Powers Mark B, Smits Jasper A J, Whitley Diana, Bystritsky Alexander, Telch Michael J
Faculty of Social and Behavioral Sciences, University of Amsterdam, Amsterdam, the Netherlands.
J Consult Clin Psychol. 2008 Jun;76(3):478-90. doi: 10.1037/0022-006X.76.3.478.

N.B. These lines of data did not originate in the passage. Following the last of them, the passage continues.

/-- R128, R161 (D18, D37): INVERT writes its flag and nothing else, in any mode; ISACTIVE returns whether THREAD_STATE
is Running. That both run in Starting and Stopping too, where U4 has a model refuse a host operation, is DEDUCED (log
12), and that INVERT does not look at a THREAD_STATE above 3 is too (log 11). The records `races` (log 8) and `result`
(log 19), which holds the answer, are the model's. -/
def Obligations.InvertIsActive : Prop :=
  ∀ (v : Bool) (s : State), s.hostWork = [] → 2 ≤ s.budget →
    exec (.invert v) s = .next { s with
      invert := if v then 1#32 else 0#32, result := .done, races := .released .invert :: s.races } ∧
    (s.threadState.toNat ≤ 3 →
      exec .isActive s = .next { s with result := .bool (decide (s.threadState = 2#32)) })

/-- R49: DRAW gives every byte the last value written to it, in any mode, and touches nothing but the planes. An offset
past a plane does not exist (R41); that DRAW stops there with the fault outsideRegion is DEDUCED (log 16), and so is
that it runs in Starting and Stopping, where U4 has a model refuse (log 12), and above 3 (log 11). That DRAW is a list
of byte writes (log 21) and the record `result` (log 19) are the model's choice. -/
def Obligations.DrawWrites : Prop :=
  ∀ (ws : List PlaneWrite) (s : State), s.hostWork = [] → s.memoryOk → ws.length + 1 ≤ s.budget →
    ((∀ w ∈ ws, w.off < s.cfg.planeBytes) →
      ∃ t, exec (.draw ws) s = .next t ∧
        (∀ i, t.byteAt .planeA i = (lastWrite .a i ws).getD (s.byteAt .planeA i)) ∧
        (∀ i, t.byteAt .planeB i = (lastWrite .b i ws).getD (s.byteAt .planeB i)) ∧
        t = { s with planeA := t.planeA, planeB := t.planeB, races := t.races, result := .done }) ∧
    ((∃ w ∈ ws, s.cfg.planeBytes ≤ w.off) → ∃ r off, exec (.draw ws) s = .fault (.outsideRegion r off))

/-- D31, R134, U4: a call begun while another is in progress is refused (log 13); one that begins by choosing a path is
refused in Starting and Stopping (which ones is DEDUCED, log 12); every one that reads THREAD_STATE faults where that is
no legal value (R13, U3; DEDUCED, log 11). -/
def Obligations.HostRefusals : Prop :=
  ∀ s : State,
    (s.hostWork ≠ [] → ∀ i, isHostCall i = true → exec i s = .refused .hostBusy) ∧
    (s.hostWork = [] → (s.threadState = 1#32 ∨ s.threadState = 3#32) →
      exec .enable s = .refused .transitionalState ∧ exec .showSync s = .refused .transitionalState ∧
      exec .showAsync s = .refused .transitionalState ∧
      (∀ c, exec (.sendCmd c) s = .refused .transitionalState) ∧
      (∀ v, exec (.brightness v) s = .refused .transitionalState)) ∧
    (s.hostWork = [] → 3 < s.threadState.toNat →
      exec .enable s = .fault (.illegalThreadState s.threadState) ∧
      exec .disable s = .fault (.illegalThreadState s.threadState) ∧
      exec .isActive s = .fault (.illegalThreadState s.threadState) ∧
      exec .showSync s = .fault (.illegalThreadState s.threadState) ∧
      exec .showAsync s = .fault (.illegalThreadState s.threadState) ∧
      (∀ c, exec (.sendCmd c) s = .fault (.illegalThreadState s.threadState)) ∧
      (∀ v, exec (.brightness v) s = .fault (.illegalThreadState s.threadState)))

/-- R131: SVC.PUBLISH is one pass and the clearing of COPY_PENDING, and nothing else. The planes are those the ENGINE
sees, in the model's reading of U2 (log 8). That it is executed on its own is the model's choice (log 15). -/
def Obligations.ServePublish : Prop :=
  ∀ s : State, s.engWork = [] → s.memoryOk → s.cfg.planeBytes % 4 = 0 → passBudget s.cfg ≤ s.budget →
    ∃ t, exec .svcPublish s = .next t ∧ t.copyPending = 0#32 ∧ consistentWith t (s.seen .a) (s.seen .b) s.invert ∧
      t = { s with
        copyPending := 0#32, sf0 := t.sf0, sf1 := t.sf1, sf2 := t.sf2, wi := t.wi, mask := t.mask, v1 := t.v1
        v2 := t.v2, races := t.races }

/-- R132, R133: SVC.CONTRAST copies PCON into WCON and clears its flag, with no bus traffic; SVC.COMMAND sends all
PCMD_LEN bytes of PCMD and clears its flag; the value BI is left with is the model's choice (log 26). So are their being
executed on their own (log 15) and the record `races` (log 8). -/
def Obligations.ServeContrastCommand : Prop :=
  ∀ s : State, s.engWork = [] →
    (4 ≤ s.budget →
      exec .svcContrast s = .next { s with
        wcon := s.pcon, contrastPending := 0#32, races := writeRaces .engine .contrastPending s.races }) ∧
    (s.busReady → s.groupBudget s.cfg.pcmdLen ≤ s.budget →
      exec .svcCommand s = .next { s.sent false (Memory.bytes s.pcmd s.cfg.pcmdLen) with
        pendingCmd := 0#32, races := writeRaces .engine .pendingCmd s.races })

/-! ### Blocking operations served (R137) -/

/-- R137 for SHOW, as a script of three turns with the ENGINE about to begin S9 of subframe 2: the HOST calls SHOW, the
ENGINE serves, the HOST returns, the receiver being empty to begin with. Then the buffers are the transform of the
planes as they stood, with no write of the HOST missed, whatever the ENGINE's reads could have missed before (R52). The
turns (log 4) and the call loaded into hostProg (log 5) are the model's choice. So are how the ENGINE's reads miss
writes (log 8) and the record `result` (log 19). -/
def Obligations.ShowReturns : Prop :=
  ∀ (s : State) (h e r : Turn) (rest : List Turn) (prog : List Instr),
    paramsOk s.cfg = true → s.memoryOk → s.threadState = 2#32 → s.fn = 2#2 → s.stepCode = 9#4 → s.rxq = [] →
    s.engWork = [] → s.hostWork = [] → s.hostProg = .showSync :: prog → s.inputs = h :: e :: r :: rest →
    servedTurns s.cfg h e r →
    ∃ t, core.run 3 s = .next t ∧ t.hostWork = [] ∧ t.result = .done ∧ t.copyPending = 0#32 ∧ t.stepCode = 10#4 ∧
      consistentWith t s.planeA s.planeB s.invert ∧ t.planeA = s.planeA ∧ t.planeB = s.planeB

/-- R137 for SENDCMD, in the same script of three turns, for a command that fits, with neither PENDING_CMD nor
CONTRAST_PENDING set before: when it returns on the active path all PCMD_LEN bytes, the command and its padding, have
left the bus. The turns (log 4) and the call in hostProg (log 5) are the model's choice. So is the record `result` (log
19). -/
def Obligations.SendCmdReturns : Prop :=
  ∀ (s : State) (c : List Byte) (h e r : Turn) (rest : List Turn) (prog : List Instr),
    paramsOk s.cfg = true → s.memoryOk → s.threadState = 2#32 → s.fn = 2#2 → s.stepCode = 9#4 → s.rxq = [] →
    s.engWork = [] → s.hostWork = [] → s.hostProg = .sendCmd c :: prog → s.inputs = h :: e :: r :: rest →
    servedTurns s.cfg h e r →
    c.length ≤ s.cfg.pcmdLen → s.pendingCmd = 0#32 → s.contrastPending = 0#32 →
    ∃ t, core.run 3 s = .next t ∧ t.hostWork = [] ∧ t.result = .done ∧ t.pendingCmd = 0#32 ∧
      t.trace = s.trace ++ traceOf false (c ++ List.replicate (s.cfg.pcmdLen - c.length) s.cfg.cmdNop)

/-- R137 for BRIGHTNESS, in the same script of three turns, with neither PENDING_CMD nor CONTRAST_PENDING set before:
when it returns on the active path WCON equals PCON, the derived bytes of the clamped input, and nothing has gone out on
the bus. The turns (log 4) and the call in hostProg (log 5) are the model's choice. So is the record `result` (log
19). -/
def Obligations.BrightnessReturns : Prop :=
  ∀ (s : State) (v : Int) (h e r : Turn) (rest : List Turn) (prog : List Instr),
    paramsOk s.cfg = true → s.memoryOk → s.threadState = 2#32 → s.fn = 2#2 → s.stepCode = 9#4 → s.rxq = [] →
    s.engWork = [] → s.hostWork = [] → s.hostProg = .brightness v :: prog → s.inputs = h :: e :: r :: rest →
    servedTurns s.cfg h e r → s.pendingCmd = 0#32 → s.contrastPending = 0#32 →
    ∃ t, core.run 3 s = .next t ∧ t.hostWork = [] ∧ t.result = .done ∧ t.contrastPending = 0#32 ∧
      t.bright = clampBrightness v ∧ t.pcon = deriveTriple (clampBrightness v) ∧ t.wcon = t.pcon ∧ t.trace = s.trace

/-! ### Brightness -/

/-- R145, R134 (D21, D22): both paths of BRIGHTNESS, for an integer of any sign and size; on the direct path the value
BI is left with is the model's choice (log 26). Begun with CONTRAST_PENDING set already, where the HOST may not write
PCON (R54, R208), it is refused with ownership (U5, log 14). The records `races` (log 8) and `result` (log 19) are the
model's. -/
def Obligations.BrightnessPaths : Prop :=
  ∀ (v : Int) (s : State), s.hostWork = [] →
    (s.threadState = 2#32 → s.contrastPending = 0#32 → 6 ≤ s.budget →
      exec (.brightness v) s = .next { s with
        bright := clampBrightness v, pcon := deriveTriple (clampBrightness v), contrastPending := 1#32
        races := .released .contrastPending :: s.races, hostWork := [.spin .contrastPending 0#32, .ret .done] }) ∧
    (s.threadState = 0#32 → s.contrastPending = 0#32 → s.busReady → s.groupBudget 2 + 8 ≤ s.budget →
      exec (.brightness v) s = .next { s.sent false
          [s.cfg.cmdSetContrast, monoContrastByte s.cfg (clampBrightness v)] with
        bright := clampBrightness v, pcon := deriveTriple (clampBrightness v)
        wcon := deriveTriple (clampBrightness v), result := .done }) ∧
    ((s.threadState = 2#32 ∨ s.threadState = 0#32) → s.contrastPending ≠ 0#32 → 2 ≤ s.budget →
      exec (.brightness v) s = .refused .ownership)

/-- R147, R148: isqrt is the exact floor square root of every natural number; the clamp maps every integer into 0 to
127 and leaves those in it alone. -/
def Obligations.SquareRootClamp : Prop :=
  (∀ n : Nat, isqrt n * isqrt n ≤ n ∧ n < (isqrt n + 1) * (isqrt n + 1)) ∧
  (∀ v : Int, clampBrightness v ≤ 127 ∧ (v < 0 → clampBrightness v = 0) ∧ (127 < v → clampBrightness v = 127) ∧
    (0 ≤ v → v ≤ 127 → (clampBrightness v : Int) = v))

/-- R146: the three bytes by the formula, which fit a byte (R149, derived by the spec); their order and growth (R150,
derived); the reference triples as R152 settles them against the document's own (conflict C1). -/
def Obligations.DerivedBytes : Prop :=
  (∀ b : Fin 128,
    (deriveTriple b).b0.toNat = isqrt (b.val * 2 ^ 17) * 30 / 4096 + 6 ∧
    (deriveTriple b).b1.toNat = isqrt (b.val * 2 ^ 17) * 72 / 4096 + 14 ∧
    (deriveTriple b).b2.toNat = min 255 (isqrt (b.val * 2 ^ 17) * 340 / 4096 + 20) ∧
    (deriveTriple b).b0 < (deriveTriple b).b1 ∧ (deriveTriple b).b1 < (deriveTriple b).b2) ∧
  (∀ b c : Fin 128, b ≤ c →
    (deriveTriple b).b0 ≤ (deriveTriple c).b0 ∧ (deriveTriple b).b1 ≤ (deriveTriple c).b1 ∧
    (deriveTriple b).b2 ≤ (deriveTriple c).b2) ∧
  deriveTriple 0 = ⟨6#8, 14#8, 20#8⟩ ∧ deriveTriple 28 = ⟨20#8, 47#8, 178#8⟩ ∧ deriveTriple 127 = ⟨35#8, 85#8, 255#8⟩

/-- R153, R172 (the form of the key is the spec's own choice, D33): the key's three lines give 0, 28 and 127, and
every other text, or none, gives 127. -/
def Obligations.ConfigurationKey : Prop :=
  keyBrightness none = 127 ∧
  ∀ line : List Char,
    (line = "brightness,0".toList → keyBrightness (some line) = 0) ∧
    (line = "brightness,1".toList → keyBrightness (some line) = 28) ∧
    (line ≠ "brightness,0".toList → line ≠ "brightness,1".toList → keyBrightness (some line) = 127)

/-! ### Lifecycle -/

/-- R155, R156: ENABLE is a no-op when Running; from Stopped it writes Starting, sends MODE_GRAY, launches the ENGINE at
ENG.START, which sees all the HOST did before (R52), and waits for Running. While Stopped the engine is idle (R36,
R113), as `State.phaseOk` in `State.safe` has it and SafeStateGoesOn keeps it; elsewhere MODE_GRAY would find the port
the ENGINE's (log 29). The value BI is left with is the model's choice (log 26). So are the records `races` (log 8) and
`result` (log 19). -/
def Obligations.EnablePaths : Prop :=
  ∀ s : State, s.hostWork = [] →
    (s.threadState = 2#32 → 1 ≤ s.budget → exec .enable s = .next { s with result := .done }) ∧
    (s.threadState = 0#32 → s.stepCode = 0#4 → s.busReady → s.groupBudget s.cfg.modeGray.length + 3 ≤ s.budget →
      exec .enable s = .next { s.sent false s.cfg.modeGray with
        threadState := 1#32, fn := 0#2, stepCode := 12#4, races := []
        hostWork := [.spin .threadState 2#32, .ret .done] })

/-- R158: DISABLE is a no-op when not Running; when Running it writes Stopping and waits; once Stopped is announced,
CONTRAST_PENDING being clear so that the HOST may write PCON (R54), it sends MODE_MONO, MONOFRAME and the direct
contrast command of BRIGHT and rewrites PCON and WCON (D20, D21, D38). That it is a no-op in Starting and Stopping,
where U4 has a model refuse, is DEDUCED (log 12); the value BI is left with is the model's choice (log 26). So are the
records `races` (log 8) and `result` (log 19). That it faults above 3, which the second clause leaves out, is DEDUCED
(log 11). -/
def Obligations.DisablePaths : Prop :=
  ∀ s : State,
    (s.hostWork = [] → 2 ≤ s.budget → s.threadState = 2#32 →
      exec .disable s = .next { s with
        threadState := 3#32, races := .released .threadState :: s.races, hostWork := disableTasks.drop 1 }) ∧
    (s.hostWork = [] → 1 ≤ s.budget → s.threadState ≠ 2#32 → s.threadState.toNat ≤ 3 →
      exec .disable s = .next { s with result := .done }) ∧
    (s.hostWork = disableTasks.drop 1 → s.threadState = 0#32 → s.contrastPending = 0#32 → s.busReady →
      s.groupBudget (s.cfg.modeMono.length + s.cfg.planeBytes + 2) + 24 ≤ s.budget →
      go .host s.budget s = .next { s with
        dc := false, bi := 1, rxq := [], pcon := deriveTriple s.bright, wcon := deriveTriple s.bright
        result := .done, hostWork := []
        trace := s.trace ++ traceOf false s.cfg.modeMono ++ traceOf true (Memory.bytes s.planeA s.cfg.planeBytes) ++
          traceOf false [s.cfg.cmdSetContrast, monoContrastByte s.cfg s.bright] })

/-- R154, R155, R158, R114, as a script of seven turns (`enableDisableTurns`) in which every poll succeeds, from an idle
engine, an empty receiver, CONTRAST_PENDING clear and PCON and WCON the derived bytes of BRIGHT: ENABLE followed at once
by DISABLE returns the engine to Stopped, restores the brightness exactly, and puts on the trace MODE_GRAY, no outer
cycle, MODE_MONO, the frame of PLANE_A and the contrast command. The turns (log 4) and the calls in hostProg (log 5) are
the model's choice. -/
def Obligations.EnableThenDisable : Prop :=
  ∀ (s : State) (n : Nat) (rest : List Turn) (prog : List Instr),
    paramsOk s.cfg = true → s.threadState = 0#32 → s.fn = 0#2 → s.stepCode = 0#4 → s.engWork = [] → s.hostWork = [] →
    s.rxq = [] → s.contrastPending = 0#32 → s.pcon = deriveTriple s.bright → s.wcon = deriveTriple s.bright →
    s.hostProg = .enable :: .disable :: prog → s.inputs = enableDisableTurns n ++ rest →
    passBudget s.cfg + 3 * (s.cfg.modeGray.length + s.cfg.modeMono.length + s.cfg.planeBytes) + 40 ≤ n →
    ∃ t, core.run 7 s = .next t ∧ t.threadState = 0#32 ∧ t.fn = 0#2 ∧ t.stepCode = 0#4 ∧ t.engWork = [] ∧
      t.hostWork = [] ∧ t.hostProg = prog ∧ t.bright = s.bright ∧ t.pcon = s.pcon ∧ t.wcon = s.wcon ∧
      t.copyPending = s.copyPending ∧ t.pendingCmd = s.pendingCmd ∧
      t.trace = s.trace ++ traceOf false s.cfg.modeGray ++ traceOf false s.cfg.modeMono ++
        traceOf true (Memory.bytes s.planeA s.cfg.planeBytes) ++
        traceOf false [s.cfg.cmdSetContrast, monoContrastByte s.cfg s.bright]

In this investigation, the authors examined the effect of attributional processes concerning medication taking on return of fear following exposure-based treatment. Participants (87% undergraduate students and 13% community volunteers) displaying marked claustrophobic fear (N = 95) were randomly allocated to a waitlist condition, a psychological placebo condition, a 1-session exposure-based treatment, or the same exposure treatment given in conjunction with an inactive pill. Attributions concerning medication taking were manipulated by further randomly assigning participants in the exposure-based treatment plus pill condition to 1 of 3 instructional sets immediately following treatment completion and posttreatment assessment: (1) The pill was described as a sedating herb that likely made exposure treatment easier; (2) the pill was described as a stimulating herb that likely made exposure treatment more difficult; or (3) the pill was described as a placebo that had no effect on exposure treatment. Return of fear rates for the 3 conditions were 39%, 0%, and 0%, respectively. Moreover, the deleterious effects of the sedation instructions were mediated by reduced self-efficacy. These findings highlight the importance of assessing patient attributions regarding the improvements achieved with combined exposure-based and pharmacological treatments for anxiety disorders.
在本研究中,作者考察了服药归因过程对基于暴露疗法的治疗后恐惧复发的影响。表现出明显幽闭恐惧症的参与者(87%为本科生,13%为社区志愿者)(N = 95)被随机分配到等待名单组、心理安慰剂组、1节基于暴露的治疗组,或与无活性药丸联合使用的相同暴露治疗组。通过在治疗结束和治疗后评估后,将基于暴露治疗加药丸组的参与者进一步随机分配到3种指导组中的1组,来操纵服药归因:(1)药丸被描述为一种镇静草药,可能使暴露治疗更容易;(2)药丸被描述为一种刺激性草药,可能使暴露治疗更困难;或(3)药丸被描述为对暴露治疗无影响的安慰剂。这3种情况的恐惧复发率分别为39%、0%和0%。此外,镇静说明的有害影响是由自我效能降低介导的。这些发现强调了评估患者对焦虑症联合暴露疗法和药物治疗所取得改善的归因的重要性。